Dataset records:
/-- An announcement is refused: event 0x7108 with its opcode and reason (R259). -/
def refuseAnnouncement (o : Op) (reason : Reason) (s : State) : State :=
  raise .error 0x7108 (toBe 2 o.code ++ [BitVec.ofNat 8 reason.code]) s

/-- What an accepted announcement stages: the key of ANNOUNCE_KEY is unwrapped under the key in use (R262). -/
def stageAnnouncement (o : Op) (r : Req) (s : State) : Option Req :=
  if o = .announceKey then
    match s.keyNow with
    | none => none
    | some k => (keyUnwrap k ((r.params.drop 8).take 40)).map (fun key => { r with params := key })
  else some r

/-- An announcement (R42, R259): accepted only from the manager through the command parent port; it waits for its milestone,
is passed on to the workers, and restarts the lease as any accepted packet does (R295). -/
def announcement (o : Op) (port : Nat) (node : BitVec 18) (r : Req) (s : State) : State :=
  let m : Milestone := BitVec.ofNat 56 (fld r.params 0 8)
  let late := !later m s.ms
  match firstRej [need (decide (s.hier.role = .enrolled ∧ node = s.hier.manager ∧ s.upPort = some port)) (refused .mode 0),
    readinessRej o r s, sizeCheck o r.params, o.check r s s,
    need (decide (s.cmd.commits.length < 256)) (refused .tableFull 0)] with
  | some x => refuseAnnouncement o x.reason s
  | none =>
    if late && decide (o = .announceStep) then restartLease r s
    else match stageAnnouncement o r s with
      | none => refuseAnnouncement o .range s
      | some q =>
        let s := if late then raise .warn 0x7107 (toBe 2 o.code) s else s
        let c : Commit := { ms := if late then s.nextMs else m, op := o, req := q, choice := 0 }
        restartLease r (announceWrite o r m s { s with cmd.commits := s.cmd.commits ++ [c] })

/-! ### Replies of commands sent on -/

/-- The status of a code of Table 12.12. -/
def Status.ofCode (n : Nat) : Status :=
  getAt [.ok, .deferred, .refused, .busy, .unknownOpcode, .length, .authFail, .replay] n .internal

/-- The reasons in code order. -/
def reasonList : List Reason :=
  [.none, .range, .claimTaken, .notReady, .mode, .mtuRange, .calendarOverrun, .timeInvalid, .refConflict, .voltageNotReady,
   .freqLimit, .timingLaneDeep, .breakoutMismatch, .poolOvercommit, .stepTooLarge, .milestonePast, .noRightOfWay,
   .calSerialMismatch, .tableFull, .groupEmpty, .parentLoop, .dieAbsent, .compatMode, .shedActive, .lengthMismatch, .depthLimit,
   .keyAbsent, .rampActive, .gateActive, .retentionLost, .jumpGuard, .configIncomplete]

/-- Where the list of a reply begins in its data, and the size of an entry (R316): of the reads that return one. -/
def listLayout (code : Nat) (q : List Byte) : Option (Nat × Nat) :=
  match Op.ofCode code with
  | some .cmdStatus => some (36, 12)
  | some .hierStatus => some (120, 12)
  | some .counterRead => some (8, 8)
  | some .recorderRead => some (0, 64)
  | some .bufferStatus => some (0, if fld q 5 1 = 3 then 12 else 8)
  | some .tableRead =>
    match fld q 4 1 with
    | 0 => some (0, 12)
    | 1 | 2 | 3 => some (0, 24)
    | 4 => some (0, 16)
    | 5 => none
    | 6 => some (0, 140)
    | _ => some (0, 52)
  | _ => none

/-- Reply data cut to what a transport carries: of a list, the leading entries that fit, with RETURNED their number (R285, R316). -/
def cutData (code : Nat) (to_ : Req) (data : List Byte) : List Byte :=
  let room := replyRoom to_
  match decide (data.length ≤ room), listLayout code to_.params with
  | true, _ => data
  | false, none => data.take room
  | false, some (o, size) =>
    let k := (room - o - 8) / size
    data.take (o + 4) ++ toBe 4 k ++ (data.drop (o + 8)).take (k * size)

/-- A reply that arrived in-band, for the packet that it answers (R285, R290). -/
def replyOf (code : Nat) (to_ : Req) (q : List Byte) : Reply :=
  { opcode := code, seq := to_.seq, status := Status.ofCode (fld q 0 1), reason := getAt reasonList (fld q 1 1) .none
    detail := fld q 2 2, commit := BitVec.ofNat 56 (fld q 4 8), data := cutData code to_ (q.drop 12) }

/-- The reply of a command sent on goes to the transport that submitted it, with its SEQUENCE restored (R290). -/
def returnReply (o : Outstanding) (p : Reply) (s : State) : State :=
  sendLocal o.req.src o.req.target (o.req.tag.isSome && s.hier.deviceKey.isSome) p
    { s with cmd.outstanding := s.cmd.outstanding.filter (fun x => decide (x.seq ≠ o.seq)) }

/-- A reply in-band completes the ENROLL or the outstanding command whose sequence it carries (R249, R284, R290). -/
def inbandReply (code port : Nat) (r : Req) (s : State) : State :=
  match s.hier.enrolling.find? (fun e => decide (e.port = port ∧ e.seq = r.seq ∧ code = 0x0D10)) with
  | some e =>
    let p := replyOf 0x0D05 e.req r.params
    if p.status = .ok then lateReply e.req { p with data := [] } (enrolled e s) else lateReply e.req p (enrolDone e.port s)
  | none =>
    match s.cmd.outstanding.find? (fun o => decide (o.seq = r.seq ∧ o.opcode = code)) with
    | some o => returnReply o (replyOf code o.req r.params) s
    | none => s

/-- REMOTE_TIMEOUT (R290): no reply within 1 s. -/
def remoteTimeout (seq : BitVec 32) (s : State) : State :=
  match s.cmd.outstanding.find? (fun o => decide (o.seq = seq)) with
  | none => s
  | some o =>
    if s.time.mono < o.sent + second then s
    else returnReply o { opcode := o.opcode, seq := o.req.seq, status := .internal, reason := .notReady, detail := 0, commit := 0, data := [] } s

---

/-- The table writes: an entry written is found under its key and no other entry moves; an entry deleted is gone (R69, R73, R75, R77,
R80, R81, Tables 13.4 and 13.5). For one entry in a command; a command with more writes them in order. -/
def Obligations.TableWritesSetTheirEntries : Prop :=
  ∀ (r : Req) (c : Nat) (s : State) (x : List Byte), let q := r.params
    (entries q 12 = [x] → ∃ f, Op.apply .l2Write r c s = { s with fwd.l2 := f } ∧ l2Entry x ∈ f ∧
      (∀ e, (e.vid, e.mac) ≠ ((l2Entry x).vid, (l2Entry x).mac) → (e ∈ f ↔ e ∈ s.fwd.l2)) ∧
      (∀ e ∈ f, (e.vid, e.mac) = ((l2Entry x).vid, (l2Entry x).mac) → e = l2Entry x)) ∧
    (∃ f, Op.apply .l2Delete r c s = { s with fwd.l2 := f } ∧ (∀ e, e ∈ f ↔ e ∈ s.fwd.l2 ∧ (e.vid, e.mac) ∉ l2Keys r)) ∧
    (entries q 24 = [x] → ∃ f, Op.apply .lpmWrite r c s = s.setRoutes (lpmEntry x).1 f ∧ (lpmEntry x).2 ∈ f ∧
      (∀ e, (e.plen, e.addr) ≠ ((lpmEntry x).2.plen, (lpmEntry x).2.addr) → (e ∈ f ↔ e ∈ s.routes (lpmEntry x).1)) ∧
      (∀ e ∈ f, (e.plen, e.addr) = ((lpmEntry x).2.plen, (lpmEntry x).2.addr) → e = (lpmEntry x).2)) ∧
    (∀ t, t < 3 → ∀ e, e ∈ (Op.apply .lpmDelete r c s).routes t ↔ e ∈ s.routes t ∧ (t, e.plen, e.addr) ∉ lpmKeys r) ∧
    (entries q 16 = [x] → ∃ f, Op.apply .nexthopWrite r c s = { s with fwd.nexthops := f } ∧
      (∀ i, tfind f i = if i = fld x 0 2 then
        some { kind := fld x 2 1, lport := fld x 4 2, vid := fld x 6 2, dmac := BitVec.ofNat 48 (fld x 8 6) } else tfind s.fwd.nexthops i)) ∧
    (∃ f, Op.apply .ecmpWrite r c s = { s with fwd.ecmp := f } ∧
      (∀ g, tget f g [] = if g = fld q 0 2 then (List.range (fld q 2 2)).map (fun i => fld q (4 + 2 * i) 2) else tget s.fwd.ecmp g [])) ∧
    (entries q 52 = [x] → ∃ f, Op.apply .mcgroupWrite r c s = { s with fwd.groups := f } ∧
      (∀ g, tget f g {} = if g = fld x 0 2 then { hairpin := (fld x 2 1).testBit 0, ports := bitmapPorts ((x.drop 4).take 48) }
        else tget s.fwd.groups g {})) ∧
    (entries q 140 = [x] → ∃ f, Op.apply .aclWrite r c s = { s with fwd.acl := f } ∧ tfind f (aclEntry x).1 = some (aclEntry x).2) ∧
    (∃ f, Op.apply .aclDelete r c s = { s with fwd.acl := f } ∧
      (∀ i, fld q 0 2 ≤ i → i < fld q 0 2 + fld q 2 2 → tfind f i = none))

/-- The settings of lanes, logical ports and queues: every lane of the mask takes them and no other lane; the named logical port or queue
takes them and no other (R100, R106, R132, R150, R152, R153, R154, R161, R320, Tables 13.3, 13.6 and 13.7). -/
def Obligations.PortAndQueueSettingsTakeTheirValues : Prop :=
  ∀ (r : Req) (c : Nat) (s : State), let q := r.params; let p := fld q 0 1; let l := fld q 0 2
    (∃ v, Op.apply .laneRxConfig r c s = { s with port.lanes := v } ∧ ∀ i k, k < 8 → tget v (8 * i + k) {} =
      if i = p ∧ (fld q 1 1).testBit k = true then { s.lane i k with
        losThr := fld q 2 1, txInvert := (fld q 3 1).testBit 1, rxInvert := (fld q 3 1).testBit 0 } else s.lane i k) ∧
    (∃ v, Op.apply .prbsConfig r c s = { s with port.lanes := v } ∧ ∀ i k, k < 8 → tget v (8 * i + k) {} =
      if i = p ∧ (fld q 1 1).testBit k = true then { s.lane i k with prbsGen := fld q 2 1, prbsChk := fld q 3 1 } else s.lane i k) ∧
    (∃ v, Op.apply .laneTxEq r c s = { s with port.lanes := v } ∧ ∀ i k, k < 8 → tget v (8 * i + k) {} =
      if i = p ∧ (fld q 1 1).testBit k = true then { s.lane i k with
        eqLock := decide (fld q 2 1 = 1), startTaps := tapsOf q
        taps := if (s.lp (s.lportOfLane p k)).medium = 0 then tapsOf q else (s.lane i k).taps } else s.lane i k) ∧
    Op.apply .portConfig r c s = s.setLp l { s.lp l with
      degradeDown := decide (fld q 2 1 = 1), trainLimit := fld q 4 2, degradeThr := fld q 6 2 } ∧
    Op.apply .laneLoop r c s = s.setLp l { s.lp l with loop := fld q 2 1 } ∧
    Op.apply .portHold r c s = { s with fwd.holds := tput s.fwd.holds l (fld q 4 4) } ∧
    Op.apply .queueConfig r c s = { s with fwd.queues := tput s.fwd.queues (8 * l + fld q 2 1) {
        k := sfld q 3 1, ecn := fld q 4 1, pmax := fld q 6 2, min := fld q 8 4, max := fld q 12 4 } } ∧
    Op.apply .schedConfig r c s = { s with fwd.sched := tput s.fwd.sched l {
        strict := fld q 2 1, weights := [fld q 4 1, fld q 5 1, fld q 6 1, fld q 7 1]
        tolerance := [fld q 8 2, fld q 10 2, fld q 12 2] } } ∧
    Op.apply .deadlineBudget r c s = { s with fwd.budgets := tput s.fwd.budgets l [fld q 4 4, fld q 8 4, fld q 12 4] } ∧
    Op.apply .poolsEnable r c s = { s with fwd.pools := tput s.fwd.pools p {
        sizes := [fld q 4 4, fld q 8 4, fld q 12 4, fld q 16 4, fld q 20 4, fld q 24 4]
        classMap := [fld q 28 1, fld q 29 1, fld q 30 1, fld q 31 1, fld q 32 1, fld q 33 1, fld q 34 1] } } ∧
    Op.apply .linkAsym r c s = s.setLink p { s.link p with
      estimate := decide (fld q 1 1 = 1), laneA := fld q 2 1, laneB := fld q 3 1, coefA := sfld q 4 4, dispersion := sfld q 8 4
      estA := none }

**To do**: Retype the entries above exactly, but only from the line containing "reason (R259). -/" through the line containing "use (R262). -/", both included.

**Exercise answer**:
/-- An announcement is refused: event 0x7108 with its opcode and reason (R259). -/
def refuseAnnouncement (o : Op) (reason : Reason) (s : State) : State :=
  raise .error 0x7108 (toBe 2 o.code ++ [BitVec.ofNat 8 reason.code]) s

/-- What an accepted announcement stages: the key of ANNOUNCE_KEY is unwrapped under the key in use (R262). -/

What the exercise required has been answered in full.